You should update the security group of your instance to only allow inbound access on port 80/443 from the security group attached to the load balancer.
Your load balancer has at least one security group attached such as that below
sg-123456
INBOUND RULES
| Protocol | Port | Source |
--------------------------------
| TCP | 80 | 0.0.0.0/0 |
| TCP | 443 | 0.0.0.0/0 |
You would then update the instance security group to match the below example here sg-123456 is the load balancers security group.
sg-123457
INBOUND RULES
| Protocol | Port | Source |
--------------------------------
| TCP | 80 | sg-123456 |
| TCP | 443 | sg-123456 |
By doing this you prevent anything other than the load balancer performing any HTTP requests on your instance.

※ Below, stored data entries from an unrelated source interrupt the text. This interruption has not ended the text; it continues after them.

-- ==== Sys2Proof/Tests/Slice0.lean ====
section
/-! SUPPORT. Tests: decoding of words written out from the spec's encodings, the smoke test of WellFormed, single steps whose results
the spec gives, and for each statement the states and operands that meet its hypotheses. -/

namespace Sys2Proof.Machine

-- one theorem at a time: the kernel checks below would else each hold a thread
set_option Elab.async false

/-! ### Decoding: words field by field (R80, R82, R86 to R90), opcodes from R93 to R100 -/

theorem test_decode_sub : decodeInstr (0#1 ++ 0#3 ++ 0x02#6 ++ 5#6 ++ 6#6 ++ 61#6 ++ 0#2 ++ 1#1 ++ 0#1) 0
    = .ok (.sub ⟨5, 6, 61, 0, true, false⟩) := rfl
theorem test_decode_cmp_ge : decodeInstr (0#1 ++ 0#3 ++ 0x20#6 ++ 55#6 ++ 47#6 ++ 60#6 ++ 3#2 ++ 0#1 ++ 1#1) 0
    = .ok (.cmpGe ⟨55, 47, 60, 3, false, true⟩) := rfl
theorem test_decode_bfx : decodeInstr (1#1 ++ 0#3 ++ 0x30#6 ++ 1#6 ++ 2#6 ++ 0#6 ++ 1#2 ++ 0#2)
    (0#1 ++ 0#3 ++ 0#6 ++ 5#6 ++ 7#7 ++ 1#1 ++ 0#8) = .ok (.bfx ⟨1, 2, 0, 0, 1, false, 5#6 ++ 7#7 ++ 1#1 ++ 0#8⟩) := rfl
theorem test_decode_shli : decodeInstr (0#1 ++ 1#3 ++ 4#3 ++ 48#6 ++ 49#6 ++ 2#2 ++ 1#1 ++ 63#10) 0
    = .ok (.shli ⟨48, 49, 2, true, 63⟩) := rfl
theorem test_decode_movi : decodeInstr (0#1 ++ 1#3 ++ 6#3 ++ 9#6 ++ 0x7FFFF#19) 0 = .ok (.movi 9 0x7FFFF) := rfl
theorem test_decode_movhi : decodeInstr (1#1 ++ 1#3 ++ 7#3 ++ 9#6 ++ 8#6 ++ 1#2 ++ 0#1 ++ 0#10)
    (0#1 ++ 1#3 ++ 0#10 ++ 2#2 ++ 0xABCD#16) = .ok (.movhi ⟨9, 8, 1, false, 2, 0xABCD⟩) := rfl
theorem test_decode_br : decodeInstr (0#1 ++ 6#3 ++ 0#4 ++ 0xFFFFFF#24) 0 = .ok (.br 0xFFFFFF) := rfl
theorem test_decode_loopn : decodeInstr (0#1 ++ 6#3 ++ 8#4 ++ 0#2 ++ 3#6 ++ 1#2 ++ 0#6 ++ 200#8) 0 = .ok (.loopn 3 1 200) := rfl
theorem test_decode_spawn : decodeInstr (0#1 ++ 6#3 ++ 0xB#4 ++ 0#2 ++ 3#6 ++ 4#6 ++ 1#2 ++ 0#8) 0 = .ok (.spawn 3 4 1) := rfl
theorem test_decode_enter : decodeInstr (0#1 ++ 6#3 ++ 6#4 ++ 0#13 ++ 1024#11) 0 = .ok (.enter 1024) := rfl
theorem test_decode_trap : decodeInstr (0#1 ++ 7#3 ++ 0#4 ++ 0#8 ++ 0xBEEF#16) 0 = .ok (.trap 0xBEEF) := rfl
theorem test_decode_phint : decodeInstr (0#1 ++ 7#3 ++ 2#4 ++ 1#6 ++ 2#6 ++ 3#6 ++ 1#2 ++ 0#4) 0 = .ok (.phint ⟨1, 2, 3, 1⟩) := rfl
theorem test_decode_csrw : decodeInstr (0#1 ++ 7#3 ++ 4#4 ++ 7#6 ++ 2#2 ++ 0#4 ++ 0x020#12) 0 = .ok (.csrw ⟨7, 2, 0x020⟩) := rfl
theorem test_decode_view : decodeInstr (0#1 ++ 7#3 ++ 7#4 ++ 1#2 ++ 0#4 ++ 0x300#18) 0 = .ok (.view 1 0x300) := rfl
theorem test_decode_fma : decodeInstr (1#1 ++ 2#3 ++ 0x03#6 ++ 1#6 ++ 2#6 ++ 3#6 ++ 0#2 ++ 1#1 ++ 0#1)
    (0#1 ++ 2#3 ++ 4#6 ++ 0x10#5 ++ 3#2 ++ 0#1 ++ 1#1 ++ 1#1 ++ 0#1 ++ 0#5 ++ 0#4 ++ 0#2)
    = .ok (.fma ⟨1, 2, 3, 4, 0, true, 0x10, 3, false, true, true, false, 0, 0⟩) := rfl
theorem test_decode_fcvt : decodeInstr (1#1 ++ 2#3 ++ 0x17#6 ++ 1#6 ++ 2#6 ++ 60#6 ++ 0#2 ++ 0#1 ++ 0#1)
    (0#1 ++ 2#3 ++ 0#6 ++ 0x14#5 ++ 1#2 ++ 1#1 ++ 0#1 ++ 0#1 ++ 1#1 ++ 0x11#5 ++ 3#4 ++ 0#2)
    = .ok (.fcvt ⟨1, 2, 60, 0, 0, false, 0x14, 1, true, false, false, true, 0x11, 3⟩) := rfl
theorem test_decode_vcmp : decodeInstr (1#1 ++ 3#3 ++ 0x10#6 ++ 1#6 ++ 2#6 ++ 3#6 ++ 2#2 ++ 0#2)
    (0#1 ++ 3#3 ++ 0#6 ++ 5#5 ++ 0#2 ++ 0#1 ++ 0#8 ++ 4#4 ++ 0#2)
    = .ok (.vcmp ⟨1, 2, 3, 0, 2, false, 5, 0, false, 0, 4⟩) := rfl
theorem test_decode_viota : decodeInstr (1#1 ++ 3#3 ++ 0x23#6 ++ 1#6 ++ 2#6 ++ 0#6 ++ 0#2 ++ 0#2)
    (0#1 ++ 3#3 ++ 0#6 ++ 2#5 ++ 1#2 ++ 0#1 ++ 0#8 ++ 0#4 ++ 0#2)
    = .ok (.viota ⟨1, 2, 0, 0, 0, false, 2, 1, false, 0, 0⟩) := rfl
theorem test_decode_st_i64 : decodeInstr (0#1 ++ 4#3 ++ 0x0A#6 ++ 1#6 ++ 2#6 ++ 60#6 ++ 0#2 ++ 1#1 ++ 0#1) 0
    = .ok (.stI64 ⟨1, 2, 60, 0, true⟩) := rfl
theorem test_decode_fence : decodeInstr (0#1 ++ 4#3 ++ 0x1C#6 ++ 7#6 ++ 4#6 ++ 0#10) 0 = .ok (.fence 7 4) := rfl
theorem test_decode_waitf : decodeInstr (0#1 ++ 4#3 ++ 0x1D#6 ++ 5#6 ++ 7#6 ++ 0#6 ++ 0#2 ++ 0#1 ++ 1#1) 0 = .ok (.waitf 5 7 true) := rfl
theorem test_decode_acas : decodeInstr (1#1 ++ 4#3 ++ 0x29#6 ++ 1#6 ++ 2#6 ++ 3#6 ++ 0#2 ++ 0#2)
    (0#1 ++ 4#3 ++ 4#6 ++ 7#5 ++ 3#3 ++ 0b1000#4 ++ 0#10) = .ok (.acas ⟨1, 2, 3, 4, 0, false, 7, 3, 8⟩) := rfl
theorem test_decode_copyn : decodeInstr (1#1 ++ 4#3 ++ 0x30#6 ++ 1#6 ++ 2#6 ++ 3#6 ++ 0#2 ++ 0#2)
    (0#1 ++ 4#3 ++ 4#6 ++ 0#6 ++ 0x00FF#16) = .ok (.copyn ⟨1, 2, 3, 4, 0, false, 0x00FF⟩) := rfl
theorem test_decode_cdesc : decodeInstr (1#1 ++ 5#3 ++ 0x01#6 ++ 60#6 ++ 2#6 ++ 3#6 ++ 0#2 ++ 0#2)
    (0#1 ++ 5#3 ++ 60#6 ++ 0x14#5 ++ 1#1 ++ 0#2 ++ 1#1 ++ 0#13)
    = .ok (.cdesc ⟨60, 2, 3, 60, 0, false, 0x14#5 ++ 1#1 ++ 0#2 ++ 1#1 ++ 0#13⟩) := rfl
theorem test_decode_palloc : decodeInstr (1#1 ++ 5#3 ++ 0x1C#6 ++ 1#6 ++ 2#6 ++ 3#6 ++ 1#2 ++ 0#2) (0#1 ++ 5#3 ++ 0#6 ++ 0#22)
    = .ok (.palloc ⟨1, 2, 3, 0, 1, false, 0⟩) := rfl
theorem test_decode_refine : decodeInstr (1#1 ++ 5#3 ++ 0x28#6 ++ 1#6 ++ 2#6 ++ 0#6 ++ 1#2 ++ 0#2) (0#1 ++ 5#3 ++ 0#6 ++ 0#2 ++ 9#4 ++ 0#16)
    = .ok (.refine ⟨1, 2, 0, 0, 1, false, 0#2 ++ 9#4 ++ 0#16⟩) := rfl
/-- R102: the all-zero word, and a word of ones. -/
theorem test_decode_fixed_words : decodeInstr 0 0 = .error (.illegalOpcode (22, 6)) ∧ decodeInstr 0xFFFFFFFF 0 = .error (.illegalOpcode (24, 4))
    ∧ decodeBundle { cic := false, csrRead := fun _ => true, csrWrite := fun _ => true } [0xFFFFFFFF, 0xFFFFFFFF, 0xFFFFFFFF] 0
      = (.error ⟨.illegalBundle (28, 3), 0, 0xFFFFFFFF⟩, 3) := ⟨rfl, rfl, rfl⟩

/-! ### The smoke test of WellFormed: each check refuses an ill-formed term (R84 to R92, R101) -/

theorem test_wf_roles :
    ([.clz ⟨1, 2, 1, 0, false, false⟩, .add ⟨56, 2, 3, 0, false, false⟩, .add ⟨62, 60, 60, 0, false, false⟩, .add ⟨1, 63, 60, 0, false, false⟩,
      .add ⟨63, 60, 60, 0, false, false⟩, .add ⟨1, 2, 3, 3, false, false⟩, .add ⟨1, 2, 3, 0, false, true⟩, .touch ⟨1, 2, 3, 0, false⟩,
      .waitf 1 0 false, .stv ⟨63, 2, 3, 0, false⟩, .tlread ⟨1, 1, 0, 0, 0, false, 0⟩, .loop ⟨0, 60, 0, 0⟩, .vins ⟨60, 1, 0, 0, 0, false, 2, 0, false, 0, 0⟩]
      : List Instr).all (fun i => !i.wf) = true := by decide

You can further increase security of your instance and prevent this scenario by moving your instance into a private subnet so that no one is able to connect to it publicly.
In addition configure the web server you're running to redirect any host name that is not the target hostnames to be the hostname you're expecting.
This can be accomplished by adding a default VHOST that catches any requests, this will be the first that you have added in web servers such as Apache and Nginx. Then add an additional vhost with the ServerAlias set to the domain you're anticipating the user landing on.
By doing this it prevents crawls on your load balancer returning your site.